# First Custom Build/Viv 35”x20”x16” (DU warning)



## Mack2 (Mar 9, 2008)

Retaining wall for the pond, and a screen to stop the gravel from getting into the false bottom.









Retaining wall in place.









This is a wall to divid the false bottom and the substraight, I’m not a fan of seeing the false bottom or black silicone so this is my solution.









False bottom prep.









False bottom in place.









False bottom with weed block and substraight to show what I was talking about above.









False bottom view from back.









Stream/waterfall (flat rocks siliconed together and Great stuff for banks).









1/2 done stream/waterfall.









Stream/waterfall done and gravel in the pond.

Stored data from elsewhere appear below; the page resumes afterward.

-- ==== Sys2Proof/Laws/Sequencer.lean ====
section
/-!
SUPPORT. What the lists of the nine requests look like (`framed`), what a micro-op's edge leaves of such a list (`seqOk`), and
what an edge of a running operation keeps (40_pins_and_nibble.md R100 to R104, R108).
-/

namespace Sys2Proof.Machine

/-! The lists: whole nibble transfers and waits the counter can hold. -/

theorem framed_nib (n : Nibble) (r : Bool) (ms : List MicroOp) (h : framed Config.hw ms = true) :
    framed Config.hw (nib Config.hw n r ++ ms) = true := by
  simp [nib_hw, framed, h]

theorem cyc_le_counter (t : Nat) (ht : t ≤ 65535) : Config.hw.cyc t ≤ 65535 * Config.hw.clkPerUs := by
  rw [Params.cyc]; exact Nat.mul_le_mul_right _ ht

theorem framed_dly (t : Nat) (ms : List MicroOp) (ht : t ≤ 65535) (h : framed Config.hw ms = true) :
    framed Config.hw (dly Config.hw t ++ ms) = true := by
  rcases Nat.eq_zero_or_pos t with rfl | h0
  · simpa
  · rw [dly_hw t h0]
    have := cyc_le_counter t ht
    have : 1 ≤ Config.hw.cyc t := Nat.mul_pos h0 hw_clkPerUs_pos
    simp [framed, *]

theorem framed_cmd4 (v : Byte) (t : Nat) (ms : List MicroOp) (ht : t ≤ 65535) (h : framed Config.hw ms = true) :
    framed Config.hw (cmd4 Config.hw v t ++ ms) = true := by
  simp only [cmd4, List.append_assoc]
  exact framed_nib _ _ _ (framed_dly _ _ ht h)

theorem framed_cmd8 (c : Byte) (t : Nat) (ms : List MicroOp) (ht : t ≤ 65535) (h : framed Config.hw ms = true) :
    framed Config.hw (cmd8 Config.hw c t ++ ms) = true := by
  simp only [cmd8, List.append_assoc]
  exact framed_nib _ _ _ (framed_nib _ _ _ (framed_dly _ _ ht h))

theorem framed_chr (b : Byte) (ms : List MicroOp) (h : framed Config.hw ms = true) :
    framed Config.hw (chr Config.hw b ++ ms) = true := by
  simp only [chr, List.append_assoc]
  exact framed_nib _ _ _ (framed_nib _ _ _ (framed_dly _ _ (by simp) h))

theorem framed_initSeq : framed Config.hw (initSeq Config.hw) = true := by
  have h := framed_dly Config.hw.tPowerUs _ (by simp) <| framed_cmd4 0x03#8 Config.hw.tInit1Us _ (by simp) <|
    framed_cmd4 0x03#8 Config.hw.tInit2Us _ (by simp) <| framed_cmd8 0x32#8 Config.hw.tCmdUs _ (by simp) <|
    framed_cmd8 0x28#8 Config.hw.tCmdUs _ (by simp) <| framed_cmd8 0x08#8 Config.hw.tCmdUs _ (by simp) <|
    framed_cmd8 0x01#8 Config.hw.tClearUs _ (by simp) <| framed_cmd8 0x06#8 Config.hw.tCmdUs _ (by simp) <|
    framed_cmd8 0x0F#8 Config.hw.tCmdUs [] (by simp) rfl
  simpa only [initSeq, List.append_assoc, List.append_nil] using h

/-- The list of every request. -/
theorem framed_expand (i : Instr) : framed Config.hw (expand Config.hw i) = true := by
  have hl : ∀ t : Half, t.toNat ≤ 65535 := fun t => by have := t.isLt; omega
  cases i with
  | initPins => rfl
  | sendNibble v r => simpa [expand] using framed_nib (lo v) r [] rfl
  | sendCmd4 v t => simpa [expand] using framed_cmd4 v t.toNat [] (hl t) rfl
  | sendCmd8 c t => simpa [expand] using framed_cmd8 c t.toNat [] (hl t) rfl
  | writeChar h => simpa [expand] using framed_chr h [] rfl
  | writeString a => rfl
  | moveCursor x y => simpa [expand] using framed_cmd8 (cursorCmd Config.hw x y) 50 [] (by simp) rfl
  | initProcedure => exact framed_initSeq
  | init => simpa only [expand, List.singleton_append, framed] using framed_initSeq

/-- What follows a byte read from the string. -/
theorem framed_stringRest (b idx) : framed Config.hw (stringRest Config.hw b idx) = true := by
  unfold stringRest
  split
  · rfl
  · refine framed_chr _ _ ?_
    split <;> rfl

theorem seqOk_of_framed (ms : List MicroOp) (h : framed Config.hw ms = true) : seqOk Config.hw false false ms = true := by
  unfold seqOk
  split <;> simp_all [framed]

/-- Every micro-op's edge leaves a sequence the spec's lists can leave. -/
theorem seqOk_microEdge (m : MicroOp) (ms : List MicroOp) (s : State)
    (h : seqOk Config.hw s.eQ s.memRdQ (m :: ms) = true) :
    let t := microEdge Config.hw m ms s
    seqOk Config.hw t.eQ t.memRdQ t.seq = true := by
  intro t
  by_cases hc : m = .rdCap
  · subst hc
    have : s.eQ = false := by
      unfold seqOk at h; split at h <;> simp_all [framed]
    simp only [t, microEdge, capture_eQ, capture_memRdQ, capture_seq, this]
    exact seqOk_of_framed _ (framed_stringRest _ _)
  cases m with
  | rdCap => exact absurd rfl hc
  | pins =>
    simp only [seqOk, Bool.and_eq_true, Bool.not_eq_true', framed] at h
    simp only [t, microEdge, h]; exact seqOk_of_framed _ h.2
  | setD n =>
    simp only [seqOk, Bool.and_eq_true, Bool.not_eq_true'] at h
    obtain ⟨⟨h1, h2⟩, h3⟩ := h
    simp only [t, microEdge, h1, h2]
    unfold framed at h3
    split at h3 <;> simp_all [seqOk]
  | setRs b =>
    unfold seqOk at h
    split at h <;> simp_all [framed, seqOk, microEdge, t]
  | eHi =>
    unfold seqOk at h
    have := hw_clkPerUs_pos
    split at h <;> simp_all [framed, seqOk, microEdge, t]
    omega
  | eLo =>
    unfold seqOk at h
    split at h <;> simp_all [microEdge, t]
    exact seqOk_of_framed _ (by simp_all)
  | rdIssue =>
    unfold seqOk at h
    split at h <;> simp_all [microEdge, t]
    unfold framed at h
    split at h <;> simp_all [seqOk]
  | wait c =>
    unfold seqOk at h
    split at h <;> simp_all [microEdge, t]
    · split
      · simp [seqOk]; simp_all; omega
      · simp_all [seqOk]
    · split
      · apply seqOk_of_framed; simp_all [framed]; omega
      · apply seqOk_of_framed; simp_all [framed]

/-! An edge of a running operation. -/

/-- What `n` edges without a string read keep of a running operation. -/
structure Moved (n : Nat) (s t : State) : Prop where
  inputs : t.inputs = s.inputs.drop n
  cycle : t.cycle = s.cycle + n
  errI : t.errIllegal = s.errIllegal
  errN : t.errNopins = s.errNopins
  op : t.rqOp = s.rqOp
  arg : t.rqArg = s.rqArg
  str : KeepsString s t
  mem : NoWrites n s → t.mem = s.mem ∧ (s.overwritten = [] → t.overwritten = [])

theorem Moved.refl (s : State) : Moved 0 s s :=
  ⟨by simp, by simp, rfl, rfl, rfl, rfl, ⟨rfl, rfl, rfl, rfl, rfl, rfl⟩, fun _ => ⟨rfl, id⟩⟩

theorem forall_take_drop {n m : Nat} {s t : State} {P : Edge → Prop} (h : ∀ e ∈ s.inputs.take (n + m), P e)
    (ht : t.inputs = s.inputs.drop n) : ∀ e ∈ t.inputs.take m, P e := by
  intro e he
  apply h
  rw [ht, List.take_drop] at he
  exact List.mem_of_mem_drop he

theorem forall_take_le {n m : Nat} {s : State} {P : Edge → Prop} (h : ∀ e ∈ s.inputs.take (n + m), P e) :
    ∀ e ∈ s.inputs.take n, P e := by
  intro e he
  apply h
  have : s.inputs.take n <+: s.inputs.take (n + m) := List.take_prefix_take_left (by omega)
  exact this.subset he

theorem Moved.trans {n m : Nat} {s t u : State} (h : Moved n s t) (k : Moved m t u) : Moved (n + m) s u := by
  constructor
  · rw [k.inputs, h.inputs, List.drop_drop]
  · rw [k.cycle, h.cycle]; omega
  · rw [k.errI, h.errI]
  · rw [k.errN, h.errN]
  · rw [k.op, h.op]
  · rw [k.arg, h.arg]
  · have a := h.str; have b := k.str; simp only [KeepsString] at *; simp [*]
  · intro hw
    have a := h.mem (forall_take_le hw)
    have b := k.mem (forall_take_drop hw h.inputs)
    exact ⟨b.1.trans a.1, fun x => b.2 (a.2 x)⟩

/-- The edge of a running operation (R101). -/
theorem step_of_busy {s : State} {m : MicroOp} {ms : List MicroOp} (hr : s.edge.rst = false) (hb : s.busy = true)
    (hs : s.seq = m :: ms) :
    step s = .next (passEdge (settle (microEdge Config.hw m ms (agentWrites s.edge s)))) := by
  simp [step, blockEdge, hr, hb, runEdge, hs, endEdge]

theorem agentWrites_silent {s : State} (h : s.edge.memWrites = []) :
    (agentWrites s.edge s).mem = s.mem ∧
      (s.overwritten = [] → (agentWrites s.edge s).overwritten = []) := by
  rw [agentWrites_of_none _ _ h]; simp; exact fun a _ => a

theorem noWrites_head {n : Nat} {s : State} (h : NoWrites (n + 1) s) : s.edge.memWrites = [] := by
  unfold State.edge
  cases hi : s.inputs with
  | nil => rfl
  | cons e es => exact h e (by simp [hi])

theorem moved_microEdge {s : State} {m : MicroOp} {ms : List MicroOp} (hm : m ≠ .rdIssue) (hc : m ≠ .rdCap) :
    Moved 1 s (passEdge (settle (microEdge Config.hw m ms (agentWrites s.edge s)))) := by
  constructor
  · simp [microEdge_frame]
  · simp [microEdge_frame]
  · simp [microEdge_frame]
  · simp [microEdge_frame]
  · simp [microEdge_frame]
  · simp [microEdge_frame]
  · cases m <;> simp_all [microEdge, KeepsString]
  · intro h
    have := agentWrites_silent (noWrites_head h)
    simp [microEdge_frame, this]
    cases m <;> simp_all [microEdge, emitLatch]
    split <;> simp_all

/-- One edge of a micro-op that is no string read. -/
theorem step_simple {s : State} {m : MicroOp} {ms : List MicroOp} {k : Nat} (hr : NoReset (k + 1) s) (hb : s.busy = true)
    (hs : s.seq = m :: ms) (hm : m ≠ .rdIssue) (hc : m ≠ .rdCap) :
    ∃ t, step s = .next t ∧ Moved 1 s t ∧ NoReset k t ∧
      t = passEdge (settle (microEdge Config.hw m ms (agentWrites s.edge s))) := by
  refine ⟨_, step_of_busy (noReset_head hr) hb hs, moved_microEdge hm hc, ?_, rfl⟩
  have := (moved_microEdge (ms := ms) (s := s) hm hc).inputs
  exact forall_take_drop (n := 1) (by rw [Nat.add_comm]; exact hr) this

end Sys2Proof.Machine
end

Thats all for now, waiting for the drift wood and more coco fiber to arrive. I wasn’t going to do a background at first but I think I would like to now, any suggestions on how to do that now. I was thinking of doing it with pink insulation foam with GS on it so I don’t have to take all the substraight and stream out. Any and all recommendations welcome, thanks in advance


----------



## M_A_B (May 2, 2008)

dude nice tank! i think it looks fine without the background but if you wantta do one go for it. the stream looks great. whats going in it?


----------



## tkromer (Dec 20, 2007)

Looks very well planned out, I hope it works out well for you. I'd definitely go with a background but you certainly don't have to. What are your plans for it?


----------



## Mack2 (Mar 9, 2008)

tkromer said:


> Looks very well planned out, I hope it works out well for you. I'd definitely go with a background but you certainly don't have to. What are your plans for it?





M_A_B said:


> dude nice tank! i think it looks fine without the background but if you wantta do one go for it. the stream looks great. whats going in it?


Thanks

I think I'm going to do a background, I'm just going to do a tree fern panel background though. I'm not really sure what I'm going to put in it yet, I do plan to let it grow in for a few months before anything goes into it.


----------



## thedude (Nov 28, 2007)

looks really good so far! cant wait to see it finished. what if you did a cork bark background? that would look cool also.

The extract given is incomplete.